WORK INSTRUCTION — Make your reply a word-for-word repeat of the records.

Items from a data source —

▶

/-- The end of a message at its receiver (R331, R333, R335): the receive or read it fills, or the counter it names. -/
def State.neDone (s : State) (die : Nat) (x : NeRx) (p : Packet) (code : Nat) : State :=
  let s := (s.putRx die { x with done := true, err := code }).unlatch x.job x.no
  match x.body with
  | .send .. => match x.target with | some t => s.endCmd x.ck 5 0 t.cmd code x.ck | none => s
  | .readData req _ => if code = 0 then s.neFinish (dieOf x.ck) req else s.neFail (dieOf x.ck) req code
  | .write _ (some c) _ => if code = 0 then s.counterUpdate x.ck x.job c (.add 1) else s
  | .xsend cls _ c _ => if code = 0 then cls.foldl (fun s k => s.counterUpdate k x.job c (.add 1)) s else s
  | .handler h0 h1 => if code = 0 then s.neHandler x.ck (msgOf h0 h1 p.data) else s
  | _ => s

/-- A packet without contents, for an end that no packet brings. -/
def noPacket : Packet := ⟨0, 0, 0, 0, 0, 1, 0, [], true, true, false, none, .srcmod⟩

/-- A message ends in error at its receiver: the record is filled first, and the end waits while it cannot be written. -/
def State.neEndRx (s : State) (die : Nat) (x : NeRx) (code : Nat) : State :=
  match (x.record code).run s with
  | (.ok _, t) => t.neDone die x noPacket code
  | (.error (.park d pg va k t2 wr loc), _) => (s.recordFault d pg va k t2 wr loc).putRx die { x with err := code }
  | (.error _, _) => s.putRx die { x with err := code }

/-- The record of a new message (R332, R333, R382), or the answer that turns it away. The first packet that answers a read acknowledges its
request (log entry 70). -/
def State.neOpen (s : State) (die : Nat) (p : Packet) : Except AckKind (State × NeRx) :=
  let x : NeRx := ⟨p.src, p.mid, p.ck, p.job, p.body, p.total, [], none, s.time, false, p.rod, 0⟩
  let j := s.jobAt p.job
  let here := !(j.jstate == 0 || j.jstate == 3)
  match p.body with
  | .handler .. => .ok (s.putRx die x, x)
  | .send rq _ len =>
    if !(here && j.place.has p.ck) then .error (.failed 0x14)
    else match takeFirst (fun r => r.job == p.job && r.rq == rq) (s.clusterAt p.ck).recvs with
      | none => .error .notReady
      | some (r, l) =>
        let x : NeRx := { x with target := some r, err := if r.len < len then 0x13 else 0 }
        .ok ((s.modCluster p.ck fun c => { c with recvs := l }).putRx die x, x)
  | .write _ c _ =>
    if here && j.place.has p.ck && (match c with | some c => decide (c < j.img.allot) | none => true) then .ok (s.putRx die x, x) else .error (.failed 0x14)
  | .xsend cls doff c len =>
    if here && decide (c < j.img.allot) && cls.all (fun k => j.place.has k && match s.runOf k p.job with | some r => decide (doff + len ≤ r.n * 65536) | none => false)
    then .ok (s.putRx die x, x) else .error (.failed 0x14)
  | .readData req _ =>
    match s.txAt (dieOf p.ck) req with
    | some t =>
      match t.cmd with
      | some c =>
        if t.isRequest ∧ t.job = p.job then
          let x : NeRx := { x with target := some ⟨t.job, 0, t.src, t.len, 0, c⟩ }
          .ok ((s.modTx (dieOf p.ck) req fun t => { t with acked := t.acked.add 0 }).putRx die x, x)
        else .error (.failed 0x14)
      | none => .error (.failed 0x14)
    | none => .error (.failed 0x14)
  | _ => .error (.failed 0x14)

/-- Whether a ROD packet stands above a gap: of its message, or behind a message before it that is not complete here (R329). -/
def State.aboveGap (s : State) (die : Nat) (p : Packet) (x : NeRx) : Bool :=
  p.rod && (decide (x.cum < p.num) || match p.prev with
    | some m => !((s.rxAt die p.src m).any fun y => y.done)
    | none => false)

/-- A packet of a message with its record: placed, counted, and with the last one the message's end (R329, R331). `orig` is the state
that a placement that must wait leaves. A duplicate counts (R337), and one of a message that has ended without error is placed where it can be, and
acknowledged (R383). -/
def State.neInto (s : State) (orig : State) (die : Nat) (p : Packet) (x : NeRx) (seen : Nat) : State :=
  let dup (t : State) : State := if x.got.has p.num then t.neStat die 0x28 else t
  let x : NeRx := if x.done then x else { x with last := s.time }
  let bad (c : Nat) : State :=
    if x.done then (dup s).neReply p (some x) .state else ((dup s).neEndRx die x c).neReply p none (.failed c)
  if x.done ∧ x.err ≠ 0 then (dup s).neReply p none (.failed x.err)
  else if s.aboveGap die p x then (s.putRx die x).neReply p (some x) .state
  else if x.err ≠ 0 then bad x.err
  else if seen = 2 then bad (refusalOf x.body 1)
  else
    let y : NeRx := { x with got := x.got.add p.num }
    let whole := !x.done && y.got.length == x.total
    let m : Eng (Bool × Bool) := do
      let a ← x.place p
      let b ← if a && whole then x.record 0 else pure true
      pure (a, b)
    match m.run s with
    | (.ok (false, _), _) => bad (refusalOf x.body 2)
    | (.ok (true, rec), t) =>
      let t := t.putRx die y
      let t := if x.done then t.unlatch x.job x.no else t
      let t := dup t
      let t := if x.cum < p.num then t.neStat die 0x20 else t
      let t := if whole then t.neDone die y p (if rec then 0 else 2) else t
      t.neReply p (some y) .state
    | (.error (.park d pg va k t2 wr loc), _) =>
      let u := (s.recordFault d pg va k t2 wr loc).putRx die x
      { u with flight := u.flight ++ [.pkt die p (some pg) 1] }
    | (.error _, _) => orig

/-- A packet at an NE. -/
def State.neReceive (s : State) (orig : State) (die : Nat) (p : Packet) (seen : Nat) : State :=
  let notice : Bool := match p.body with | .srcmod => true | .refused .. => true | _ => false
  if !p.good ∨ p.total ≤ p.num then s.neStat die 0x40
  else
  let s := if seen = 0 ∧ notice = false then s.neStat die 0x08 else s
  if !p.supported then s.neStat die 0x48
  else match p.body with
    | .srcmod => match s.rxAt die p.src p.mid with
      | some x => if x.done then s else (s.neStat die 0x30).neEndRx die x 0x11
      | none => s
    | .refused req code => match s.txAt die req with
      | some t => if t.isRequest ∧ t.dmod = p.src then s.neFail die req code else s
      | none => s
    | _ =>
      match s.rxAt die p.src p.mid with
      | some x => s.neInto orig die p x seen
      | none => match s.neOpen die p with
        | .ok (t, x) => t.neInto orig die p x seen
        | .error .notReady => (s.neStat die 0x38).neReply p none .notReady
        | .error k => s.neReply p none k

/-- The die whose NE a packet reaches, where its body fixes one. -/
def packetFits (p : Packet) (die : Nat) : Bool :=
  match p.body with | .xsend .. => true | .srcmod => true | _ => die == dieOf p.ck

/-- NE_PACKET_ARRIVAL (R329): a packet of the own module, or one whose placement parked, is one in flight. -/
def execNePacketArrival (die : Nat) (p : Packet) (s : State) : Out :=
  .next (match takeFirst (fun f => match f with | .pkt d q none _ => d == die && q == p | _ => false) s.flight with
    | some (.pkt _ _ _ seen, fl) => { s with flight := fl }.neReceive s die p seen
    | _ => if p.src = s.modid.toNat ∨ 3 ≤ die ∨ packetFits p die = false then s else s.neReceive s die p 0)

◀

TASK RESPONSE —
/-- The end of a message at its receiver (R331, R333, R335): the receive or read it fills, or the counter it names. -/
def State.neDone (s : State) (die : Nat) (x : NeRx) (p : Packet) (code : Nat) : State :=
  let s := (s.putRx die { x with done := true, err := code }).unlatch x.job x.no
  match x.body with
  | .send .. => match x.target with | some t => s.endCmd x.ck 5 0 t.cmd code x.ck | none => s
  | .readData req _ => if code = 0 then s.neFinish (dieOf x.ck) req else s.neFail (dieOf x.ck) req code
  | .write _ (some c) _ => if code = 0 then s.counterUpdate x.ck x.job c (.add 1) else s
  | .xsend cls _ c _ => if code = 0 then cls.foldl (fun s k => s.counterUpdate k x.job c (.add 1)) s else s
  | .handler h0 h1 => if code = 0 then s.neHandler x.ck (msgOf h0 h1 p.data) else s
  | _ => s

/-- A packet without contents, for an end that no packet brings. -/
def noPacket : Packet := ⟨0, 0, 0, 0, 0, 1, 0, [], true, true, false, none, .srcmod⟩

/-- A message ends in error at its receiver: the record is filled first, and the end waits while it cannot be written. -/
def State.neEndRx (s : State) (die : Nat) (x : NeRx) (code : Nat) : State :=
  match (x.record code).run s with
  | (.ok _, t) => t.neDone die x noPacket code
  | (.error (.park d pg va k t2 wr loc), _) => (s.recordFault d pg va k t2 wr loc).putRx die { x with err := code }
  | (.error _, _) => s.putRx die { x with err := code }

/-- The record of a new message (R332, R333, R382), or the answer that turns it away. The first packet that answers a read acknowledges its
request (log entry 70). -/
def State.neOpen (s : State) (die : Nat) (p : Packet) : Except AckKind (State × NeRx) :=
  let x : NeRx := ⟨p.src, p.mid, p.ck, p.job, p.body, p.total, [], none, s.time, false, p.rod, 0⟩
  let j := s.jobAt p.job
  let here := !(j.jstate == 0 || j.jstate == 3)
  match p.body with
  | .handler .. => .ok (s.putRx die x, x)
  | .send rq _ len =>
    if !(here && j.place.has p.ck) then .error (.failed 0x14)
    else match takeFirst (fun r => r.job == p.job && r.rq == rq) (s.clusterAt p.ck).recvs with
      | none => .error .notReady
      | some (r, l) =>
        let x : NeRx := { x with target := some r, err := if r.len < len then 0x13 else 0 }
        .ok ((s.modCluster p.ck fun c => { c with recvs := l }).putRx die x, x)
  | .write _ c _ =>
    if here && j.place.has p.ck && (match c with | some c => decide (c < j.img.allot) | none => true) then .ok (s.putRx die x, x) else .error (.failed 0x14)
  | .xsend cls doff c len =>
    if here && decide (c < j.img.allot) && cls.all (fun k => j.place.has k && match s.runOf k p.job with | some r => decide (doff + len ≤ r.n * 65536) | none => false)
    then .ok (s.putRx die x, x) else .error (.failed 0x14)
  | .readData req _ =>
    match s.txAt (dieOf p.ck) req with
    | some t =>
      match t.cmd with
      | some c =>
        if t.isRequest ∧ t.job = p.job then
          let x : NeRx := { x with target := some ⟨t.job, 0, t.src, t.len, 0, c⟩ }
          .ok ((s.modTx (dieOf p.ck) req fun t => { t with acked := t.acked.add 0 }).putRx die x, x)
        else .error (.failed 0x14)
      | none => .error (.failed 0x14)
    | none => .error (.failed 0x14)
  | _ => .error (.failed 0x14)

/-- Whether a ROD packet stands above a gap: of its message, or behind a message before it that is not complete here (R329). -/
def State.aboveGap (s : State) (die : Nat) (p : Packet) (x : NeRx) : Bool :=
  p.rod && (decide (x.cum < p.num) || match p.prev with
    | some m => !((s.rxAt die p.src m).any fun y => y.done)
    | none => false)

/-- A packet of a message with its record: placed, counted, and with the last one the message's end (R329, R331). `orig` is the state
that a placement that must wait leaves. A duplicate counts (R337), and one of a message that has ended without error is placed where it can be, and
acknowledged (R383). -/
def State.neInto (s : State) (orig : State) (die : Nat) (p : Packet) (x : NeRx) (seen : Nat) : State :=
  let dup (t : State) : State := if x.got.has p.num then t.neStat die 0x28 else t
  let x : NeRx := if x.done then x else { x with last := s.time }
  let bad (c : Nat) : State :=
    if x.done then (dup s).neReply p (some x) .state else ((dup s).neEndRx die x c).neReply p none (.failed c)
  if x.done ∧ x.err ≠ 0 then (dup s).neReply p none (.failed x.err)
  else if s.aboveGap die p x then (s.putRx die x).neReply p (some x) .state
  else if x.err ≠ 0 then bad x.err
  else if seen = 2 then bad (refusalOf x.body 1)
  else
    let y : NeRx := { x with got := x.got.add p.num }
    let whole := !x.done && y.got.length == x.total
    let m : Eng (Bool × Bool) := do
      let a ← x.place p
      let b ← if a && whole then x.record 0 else pure true
      pure (a, b)
    match m.run s with
    | (.ok (false, _), _) => bad (refusalOf x.body 2)
    | (.ok (true, rec), t) =>
      let t := t.putRx die y
      let t := if x.done then t.unlatch x.job x.no else t
      let t := dup t
      let t := if x.cum < p.num then t.neStat die 0x20 else t
      let t := if whole then t.neDone die y p (if rec then 0 else 2) else t
      t.neReply p (some y) .state
    | (.error (.park d pg va k t2 wr loc), _) =>
      let u := (s.recordFault d pg va k t2 wr loc).putRx die x
      { u with flight := u.flight ++ [.pkt die p (some pg) 1] }
    | (.error _, _) => orig

/-- A packet at an NE. -/
def State.neReceive (s : State) (orig : State) (die : Nat) (p : Packet) (seen : Nat) : State :=
  let notice : Bool := match p.body with | .srcmod => true | .refused .. => true | _ => false
  if !p.good ∨ p.total ≤ p.num then s.neStat die 0x40
  else
  let s := if seen = 0 ∧ notice = false then s.neStat die 0x08 else s
  if !p.supported then s.neStat die 0x48
  else match p.body with
    | .srcmod => match s.rxAt die p.src p.mid with
      | some x => if x.done then s else (s.neStat die 0x30).neEndRx die x 0x11
      | none => s
    | .refused req code => match s.txAt die req with
      | some t => if t.isRequest ∧ t.dmod = p.src then s.neFail die req code else s
      | none => s
    | _ =>
      match s.rxAt die p.src p.mid with
      | some x => s.neInto orig die p x seen
      | none => match s.neOpen die p with
        | .ok (t, x) => t.neInto orig die p x seen
        | .error .notReady => (s.neStat die 0x38).neReply p none .notReady
        | .error k => s.neReply p none k

/-- The die whose NE a packet reaches, where its body fixes one. -/
def packetFits (p : Packet) (die : Nat) : Bool :=
  match p.body with | .xsend .. => true | .srcmod => true | _ => die == dieOf p.ck

/-- NE_PACKET_ARRIVAL (R329): a packet of the own module, or one whose placement parked, is one in flight. -/
def execNePacketArrival (die : Nat) (p : Packet) (s : State) : Out :=
  .next (match takeFirst (fun f => match f with | .pkt d q none _ => d == die && q == p | _ => false) s.flight with
    | some (.pkt _ _ _ seen, fl) => { s with flight := fl }.neReceive s die p seen
    | _ => if p.src = s.modid.toNat ∨ 3 ≤ die ∨ packetFits p die = false then s else s.neReceive s die p 0)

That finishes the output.